EXERCISE OBJECTIVE = Two lines mark the range in the entries below: the one holding "(hz : s.obs.hobble.state = 0)" and the one holding "with_reducible apply undoGive_frame". Set down those two and all lines between them, exactly.

[Stored data entries]
/-- A request that nothing holds is performed in its own command, on a state that differs from `s` in the ports' store, the op table with its notes of merged arrivals, and the global counters only. -/
theorem issue_regate {p : PortNo} {a : LocalAgent} {op : Op} {f : Req} {o : Obj} {s : State} (h : OpReady p a op f o s)
    (ha : accepts o.body op = true) (hp : op.plain = true) :
    ∃ A O M G, issue p a op.code f s =
        performBody (entered p a op f none s) (opKey (entered p a op f none s)) o (s.regate A O M G) ∧
      AtObject (entered p a op f none s) [] [] s (s.regate A O M G) ∧
      ∀ l, AtObject (entered p a op f none s) [] l s (s.regate A O M G) := by
  obtain ⟨x, hi, A, O, G, hx, he⟩ := issue_ready h ha hp
  have hs := fun l => AtObject.start he h.port.hobble h.home.sole l
  have hg : countBank (entered p a op f none s) x = s.regate A O (countBank (entered p a op f none s) x).opr.merges
      (countBank (entered p a op f none s) x).obs.gctr := by
    have hfx : x.frozen = false := (frozen_frame he.frame (by simp)).trans (frozen_zero h.port.hobble)
    have hb : countBank (entered p a op f none s) x =
        (x.modOpr fun o => { o with merges := x.noted (entered p a op f none s) }).modObs (bumpGctr 0 1) := by
      rw [countBank_sole (by subst hx; exact h.home.sole)]
      have hfy : (x.modOpr fun o => { o with merges := x.noted (entered p a op f none s) }).frozen = false := hfx
      exact gcountN_run hfy 0 1
    rw [hb]
    subst hx; rfl
  rw [hg] at hs hi
  exact ⟨A, O, _, _, hi, hs [], hs⟩

theorem regate_obj (s : State) (A : Table ApPort) (O : List OpEntry) (M : List Merge) (G : Table DWord) (k : OKey) :
    (s.regate A O M G).obj k = s.obj k := rfl

/-- An operation that completes without an effect on its object. -/
theorem performs_now {i : Instr} {e : OpEntry} {o : Obj} {st : Status} {pay : DWord} {g : Option Grant} {l : List Comp} {s : State}
    {A : Table ApPort} {O : List OpEntry} {M : List Merge} {G : Table DWord} (hh : HomeReady e o s)
    (hr : exec i s = .next (finish e st pay g (s.regate A O M G))) (h : AtObject e [] l s (s.regate A O M G)) :
    Performs i e o st pay g o.body [] l s (s.regate A O M G) :=
  ⟨hr, by rw [regate_obj]; exact hh.obj, h⟩

theorem count_obj (p : PartId) (i : Nat) (s : State) (k : OKey) : (count p i s).obj k = s.obj k :=
  obj_frame (count_frame (fl := [.wins, .counters]) p i s (by simp) (by simp) (Frame.refl _ _)) (by simp) (by simp) (by simp) k

/-- An operation that rewrites its object's word, or leaves it, and counts one counter. -/
theorem performs_body {i : Instr} {e : OpEntry} {o : Obj} {st : Status} {pay : DWord} {g : Option Grant} {s : State} {b : Body}
    {p : PartId} {n : Nat}
    {A : Table ApPort} {O : List OpEntry} {M : List Merge} {G : Table DWord} (hh : HomeReady e o s) (hn : n < 46)
    (hz : s.obs.hobble.state = 0)
    (hr : exec i s = .next (finish e st pay g (count p n ((s.regate A O M G).setBody (opKey e) b))))
    (h : AtObject e [] [] s (s.regate A O M G)) :
    Performs i e o st pay g b [(p, n)] [] s (count p n ((s.regate A O M G).setBody (opKey e) b)) :=
  ⟨hr, by rw [count_obj]; exact obj_setBody _ (by rw [regate_obj]; exact hh.obj),
    (h.setBody (by simp) (by simp) b).count ((h.setBody (by simp) (by simp) b).frozen (by simp) hz) p (Or.inl hn)⟩
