theorem applyDefer_frame {fl : List Comp} {fr : State} (d : Defer) (s : State) (h_wins : Comp.wins ∈ fl) (h_parts : Comp.parts ∈ fl) (h_aps : Comp.aps ∈ fl) (h_ops : Comp.ops ∈ fl) (h_rows : Comp.rows ∈ fl) (h_waiters : Comp.waiters ∈ fl) (h_records : Comp.records ∈ fl) (h_early : Comp.early ∈ fl) (h_spillWakes : Comp.spillWakes ∈ fl) (h_fetching : Comp.fetching ∈ fl) (h_descs : Comp.descs ∈ fl) (h_holdings : Comp.holdings ∈ fl) (h_fences : Comp.fences ∈ fl) (h_deadlines : Comp.deadlines ∈ fl) (h_leases : Comp.leases ∈ fl) (h_sn : Comp.sn ∈ fl) (h_tack : Comp.tack ∈ fl) (h_fports : Comp.fports ∈ fl) (h_trees : Comp.trees ∈ fl) (h_counters : Comp.counters ∈ fl) (h_gctr : Comp.gctr ∈ fl) (h_rake : Comp.rake ∈ fl) (h_trace : Comp.trace ∈ fl) (h_watches : Comp.watches ∈ fl) (h_irq : Comp.irq ∈ fl) (h_mem : Comp.mem ∈ fl) (h_mmPort : Comp.mmPort ∈ fl) (h_free : Comp.free ∈ fl) (hk : Frame fl fr s) : Frame fl fr (applyDefer d s) := by
  unfold applyDefer
  repeat' first
    | with_reducible assumption
    | (with_reducible exact Or.inl (by assumption))
    | (with_reducible exact Or.inr rfl)
    | with_reducible apply inner_frame
    | with_reducible apply abandonLock_frame
    | with_reducible apply expireLease_frame
    | with_reducible apply cancelRsv_frame
    | with_reducible apply afterLeaving_frame
    | with_reducible apply expireDeadline_frame
    | with_reducible apply undoGive_frame
    | with_reducible apply fetchAs_frame
    | split
    | dsimp only

theorem applySum_frame {fl : List Comp} {fr : State} (a : Arm) (s : State) (h_wins : Comp.wins ∈ fl) (h_parts : Comp.parts ∈ fl) (h_rows : Comp.rows ∈ fl) (h_arming : Comp.arming ∈ fl) (h_heldq : Comp.heldq ∈ fl) (h_counters : Comp.counters ∈ fl) (h_gctr : Comp.gctr ∈ fl) (h_rake : Comp.rake ∈ fl) (h_irq : Comp.irq ∈ fl) (hk : Frame fl fr s) : Frame fl fr (applySum a s) := by
  unfold applySum
  repeat' first
    | with_reducible assumption
    | (with_reducible exact Or.inl (by assumption))
    | (with_reducible exact Or.inr rfl)
    | with_reducible apply State.modLcu_frame
    | with_reducible apply inner_frame
    | with_reducible apply decrement_frame
    | dsimp only

theorem renewWq_frame {fl : List Comp} {fr : State} (k : OKey) (s : State) (h_rows : Comp.rows ∈ fl) (h_free : Comp.free ∈ fl) (hk : Frame fl fr s) : Frame fl fr (renewWq k s) := by
  unfold renewWq
  repeat' first
    | with_reducible assumption
    | (with_reducible exact Or.inl (by assumption))
    | (with_reducible exact Or.inr rfl)
    | with_reducible apply freshWq_frame
    | with_reducible apply Frame.ite
    | split
    | dsimp only

theorem postWaiting_frame {fl : List Comp} {fr : State} (p : PartId) (c : CtxId) (s : State) (h_wins : Comp.wins ∈ fl) (h_aps : Comp.aps ∈ fl) (h_ops : Comp.ops ∈ fl) (h_rows : Comp.rows ∈ fl) (h_waiters : Comp.waiters ∈ fl) (h_spillWakes : Comp.spillWakes ∈ fl) (h_descs : Comp.descs ∈ fl) (h_heldq : Comp.heldq ∈ fl) (h_fports : Comp.fports ∈ fl) (h_counters : Comp.counters ∈ fl) (h_gctr : Comp.gctr ∈ fl) (h_rake : Comp.rake ∈ fl) (h_trace : Comp.trace ∈ fl) (h_irq : Comp.irq ∈ fl) (h_free : Comp.free ∈ fl) (hk : Frame fl fr s) : Frame fl fr (postWaiting p c s) := by
  unfold postWaiting
  repeat' first
    | with_reducible assumption
    | (with_reducible exact Or.inl (by assumption))
    | (with_reducible exact Or.inr rfl)
    | with_reducible apply inner_frame
    | with_reducible apply dropHeld_frame
    | with_reducible apply performHeldSignal_frame
    | with_reducible apply performHeldCommit_frame
    | with_reducible apply Frame.ite
    | (with_reducible refine Frame.foldl (fun _ _ _ => ?_) ?_)
    | split
    | dsimp only

theorem restoreNow_frame {fl : List Comp} {fr : State} (p : PartId) (c : CtxId) (r : TackRec) (s : State) (h_wins : Comp.wins ∈ fl) (h_parts : Comp.parts ∈ fl) (h_aps : Comp.aps ∈ fl) (h_ops : Comp.ops ∈ fl) (h_rows : Comp.rows ∈ fl) (h_waiters : Comp.waiters ∈ fl) (h_records : Comp.records ∈ fl) (h_early : Comp.early ∈ fl) (h_spillWakes : Comp.spillWakes ∈ fl) (h_fetching : Comp.fetching ∈ fl) (h_descs : Comp.descs ∈ fl) (h_holdings : Comp.holdings ∈ fl) (h_fences : Comp.fences ∈ fl) (h_deadlines : Comp.deadlines ∈ fl) (h_leases : Comp.leases ∈ fl) (h_arming : Comp.arming ∈ fl) (h_heldq : Comp.heldq ∈ fl) (h_sn : Comp.sn ∈ fl) (h_dir : Comp.dir ∈ fl) (h_tack : Comp.tack ∈ fl) (h_fports : Comp.fports ∈ fl) (h_trees : Comp.trees ∈ fl) (h_counters : Comp.counters ∈ fl) (h_gctr : Comp.gctr ∈ fl) (h_rake : Comp.rake ∈ fl) (h_trace : Comp.trace ∈ fl) (h_watches : Comp.watches ∈ fl) (h_irq : Comp.irq ∈ fl) (h_mem : Comp.mem ∈ fl) (h_mmPort : Comp.mmPort ∈ fl) (h_free : Comp.free ∈ fl) (hk : Frame fl fr s) : Frame fl fr (restoreNow p c r s) := by
  unfold restoreNow
  repeat' first
    | with_reducible assumption
    | (with_reducible exact Or.inl (by assumption))
    | (with_reducible exact Or.inr rfl)
    | with_reducible apply State.modCtx_frame
    | with_reducible apply State.modWmc_frame
    | with_reducible apply State.modCtm_frame
    | with_reducible apply gcountN_frame
    | with_reducible apply State.setObj_frame
    | with_reducible apply syncHdr_frame
    | with_reducible apply addFence_frame
    | with_reducible apply restoreRing_frame
    | with_reducible apply reloadLoop_frame
    | with_reducible apply applyDefer_frame
    | with_reducible apply applySum_frame
    | with_reducible apply renewWq_frame
    | with_reducible apply postWaiting_frame
    | (with_reducible refine Frame.foldl (fun _ _ _ => ?_) ?_)
    | dsimp only

theorem restoreRead_frame {fl : List Comp} {fr : State} (p : PartId) (c : CtxId) (crcOk : Bool) (s : State) (h_cmds : Comp.cmds ∈ fl) (h_wins : Comp.wins ∈ fl) (h_parts : Comp.parts ∈ fl) (h_aps : Comp.aps ∈ fl) (h_ops : Comp.ops ∈ fl) (h_merges : Comp.merges ∈ fl) (h_rows : Comp.rows ∈ fl) (h_banks : Comp.banks ∈ fl) (h_waiters : Comp.waiters ∈ fl) (h_records : Comp.records ∈ fl) (h_early : Comp.early ∈ fl) (h_spillWakes : Comp.spillWakes ∈ fl) (h_fetching : Comp.fetching ∈ fl) (h_descs : Comp.descs ∈ fl) (h_holdings : Comp.holdings ∈ fl) (h_fences : Comp.fences ∈ fl) (h_deadlines : Comp.deadlines ∈ fl) (h_leases : Comp.leases ∈ fl) (h_arming : Comp.arming ∈ fl) (h_heldq : Comp.heldq ∈ fl) (h_sn : Comp.sn ∈ fl) (h_dir : Comp.dir ∈ fl) (h_tack : Comp.tack ∈ fl) (h_fports : Comp.fports ∈ fl) (h_trees : Comp.trees ∈ fl) (h_inq : Comp.inq ∈ fl) (h_counters : Comp.counters ∈ fl) (h_gctr : Comp.gctr ∈ fl) (h_rake : Comp.rake ∈ fl) (h_trace : Comp.trace ∈ fl) (h_watches : Comp.watches ∈ fl) (h_irq : Comp.irq ∈ fl) (h_mem : Comp.mem ∈ fl) (h_mmPort : Comp.mmPort ∈ fl) (h_free : Comp.free ∈ fl) (hk : Frame fl fr s) : Frame fl fr (restoreRead p c crcOk s) := by
  unfold restoreRead
  repeat' first
    | with_reducible assumption
    | (with_reducible exact Or.inl (by assumption))
    | (with_reducible exact Or.inr rfl)
    | with_reducible apply State.modCtx_frame
    | with_reducible apply mmRequest_frame
    | with_reducible apply gcount_frame
    | with_reducible apply report_frame
    | with_reducible apply ok_frame
    | with_reducible apply refuse_frame
    | with_reducible apply pump_frame
    | with_reducible apply wakeRows_frame
    | with_reducible apply restoreNow_frame
    | with_reducible apply Frame.ite
    | split
    | dsimp only

theorem spillOne_frame {fl : List Comp} {fr : State} (k : OKey) (s : State) (h_rows : Comp.rows ∈ fl) (h_waiters : Comp.waiters ∈ fl) (h_early : Comp.early ∈ fl) (h_descs : Comp.descs ∈ fl) (hk : Frame fl fr s) : Frame fl fr (spillOne k s) := by
  unfold spillOne
  repeat' first
    | with_reducible assumption
    | (with_reducible exact Or.inl (by assumption))
    | (with_reducible exact Or.inr rfl)
    | with_reducible apply State.modWmc_frame
    | with_reducible apply syncHdr_frame
    | with_reducible apply State.setDesc_frame
    | with_reducible apply Frame.ite
    | split
    | dsimp only

theorem spillBatch_frame {fl : List Comp} {fr : State} (k : OKey) (n : Nat) (h_rows : Comp.rows ∈ fl) (h_waiters : Comp.waiters ∈ fl) (h_early : Comp.early ∈ fl) (h_descs : Comp.descs ∈ fl) (h_counters : Comp.counters ∈ fl) (h_gctr : Comp.gctr ∈ fl) (h_mem : Comp.mem ∈ fl) (h_mmPort : Comp.mmPort ∈ fl) (h_free : Comp.free ∈ fl) : ∀ (s : State), Frame fl fr s → Frame fl fr (spillBatch k n s) := by
  induction n with
  | zero => intro s hk; unfold spillBatch; exact hk
  | succ n ih =>
    intro s hk
    unfold spillBatch
    repeat' first
      | with_reducible assumption
      | (with_reducible exact Or.inl (by assumption))
      | (with_reducible exact Or.inr rfl)
      | with_reducible apply ih
      | with_reducible apply countSpill_frame
      | with_reducible apply spillBytes_frame
      | with_reducible apply spillOne_frame
      | with_reducible apply Frame.ite
      | split
      | dsimp only

theorem spillLoop_frame {fl : List Comp} {fr : State}  (n : Nat) (h_rows : Comp.rows ∈ fl) (h_waiters : Comp.waiters ∈ fl) (h_early : Comp.early ∈ fl) (h_descs : Comp.descs ∈ fl) (h_counters : Comp.counters ∈ fl) (h_gctr : Comp.gctr ∈ fl) (h_mem : Comp.mem ∈ fl) (h_mmPort : Comp.mmPort ∈ fl) (h_free : Comp.free ∈ fl) : ∀ (s : State), Frame fl fr s → Frame fl fr (spillLoop  n s) := by
  induction n with
  | zero => intro s hk; unfold spillLoop; exact hk
  | succ n ih =>
    intro s hk
    unfold spillLoop
    repeat' first
      | with_reducible assumption
      | (with_reducible exact Or.inl (by assumption))
      | (with_reducible exact Or.inr rfl)
      | with_reducible apply ih
      | with_reducible apply spillBatch_frame
      | with_reducible apply Frame.ite
      | split
      | dsimp only

theorem spillFrom_frame {fl : List Comp} {fr : State} (q : OKey → Bool) (s : State) (h_rows : Comp.rows ∈ fl) (h_waiters : Comp.waiters ∈ fl) (h_early : Comp.early ∈ fl) (h_descs : Comp.descs ∈ fl) (h_counters : Comp.counters ∈ fl) (h_gctr : Comp.gctr ∈ fl) (h_mem : Comp.mem ∈ fl) (h_mmPort : Comp.mmPort ∈ fl) (h_free : Comp.free ∈ fl) (hk : Frame fl fr s) : Frame fl fr (spillFrom q s) := by
  unfold spillFrom
  repeat' first
    | with_reducible assumption
    | (with_reducible exact Or.inl (by assumption))
    | (with_reducible exact Or.inr rfl)
    | with_reducible apply spillBatch_frame
    | split
    | dsimp only

theorem spillStrict_frame {fl : List Comp} {fr : State} (s : State) (h_rows : Comp.rows ∈ fl) (h_waiters : Comp.waiters ∈ fl) (h_early : Comp.early ∈ fl) (h_descs : Comp.descs ∈ fl) (h_counters : Comp.counters ∈ fl) (h_gctr : Comp.gctr ∈ fl) (h_mem : Comp.mem ∈ fl) (h_mmPort : Comp.mmPort ∈ fl) (h_free : Comp.free ∈ fl) (hk : Frame fl fr s) : Frame fl fr (spillStrict s) := by
  unfold spillStrict
  repeat' first
    | with_reducible assumption
    | (with_reducible exact Or.inl (by assumption))
    | (with_reducible exact Or.inr rfl)
    | with_reducible apply spillFrom_frame
    | with_reducible apply Frame.ite
    | (with_reducible refine Frame.foldl (fun _ _ _ => ?_) ?_)
    | split
    | dsimp only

EXERCISE SOLUTION =
    (hz : s.obs.hobble.state = 0)
    (hr : exec i s = .next (finish e st pay g (count p n ((s.regate A O M G).setBody (opKey e) b))))
    (h : AtObject e [] [] s (s.regate A O M G)) :
    Performs i e o st pay g b [(p, n)] [] s (count p n ((s.regate A O M G).setBody (opKey e) b)) :=
  ⟨hr, by rw [count_obj]; exact obj_setBody _ (by rw [regate_obj]; exact hh.obj),
    (h.setBody (by simp) (by simp) b).count ((h.setBody (by simp) (by simp) b).frozen (by simp) hz) p (Or.inl hn)⟩
theorem applyDefer_frame {fl : List Comp} {fr : State} (d : Defer) (s : State) (h_wins : Comp.wins ∈ fl) (h_parts : Comp.parts ∈ fl) (h_aps : Comp.aps ∈ fl) (h_ops : Comp.ops ∈ fl) (h_rows : Comp.rows ∈ fl) (h_waiters : Comp.waiters ∈ fl) (h_records : Comp.records ∈ fl) (h_early : Comp.early ∈ fl) (h_spillWakes : Comp.spillWakes ∈ fl) (h_fetching : Comp.fetching ∈ fl) (h_descs : Comp.descs ∈ fl) (h_holdings : Comp.holdings ∈ fl) (h_fences : Comp.fences ∈ fl) (h_deadlines : Comp.deadlines ∈ fl) (h_leases : Comp.leases ∈ fl) (h_sn : Comp.sn ∈ fl) (h_tack : Comp.tack ∈ fl) (h_fports : Comp.fports ∈ fl) (h_trees : Comp.trees ∈ fl) (h_counters : Comp.counters ∈ fl) (h_gctr : Comp.gctr ∈ fl) (h_rake : Comp.rake ∈ fl) (h_trace : Comp.trace ∈ fl) (h_watches : Comp.watches ∈ fl) (h_irq : Comp.irq ∈ fl) (h_mem : Comp.mem ∈ fl) (h_mmPort : Comp.mmPort ∈ fl) (h_free : Comp.free ∈ fl) (hk : Frame fl fr s) : Frame fl fr (applyDefer d s) := by
  unfold applyDefer
  repeat' first
    | with_reducible assumption
    | (with_reducible exact Or.inl (by assumption))
    | (with_reducible exact Or.inr rfl)
    | with_reducible apply inner_frame
    | with_reducible apply abandonLock_frame
    | with_reducible apply expireLease_frame
    | with_reducible apply cancelRsv_frame
    | with_reducible apply afterLeaving_frame
    | with_reducible apply expireDeadline_frame
    | with_reducible apply undoGive_frame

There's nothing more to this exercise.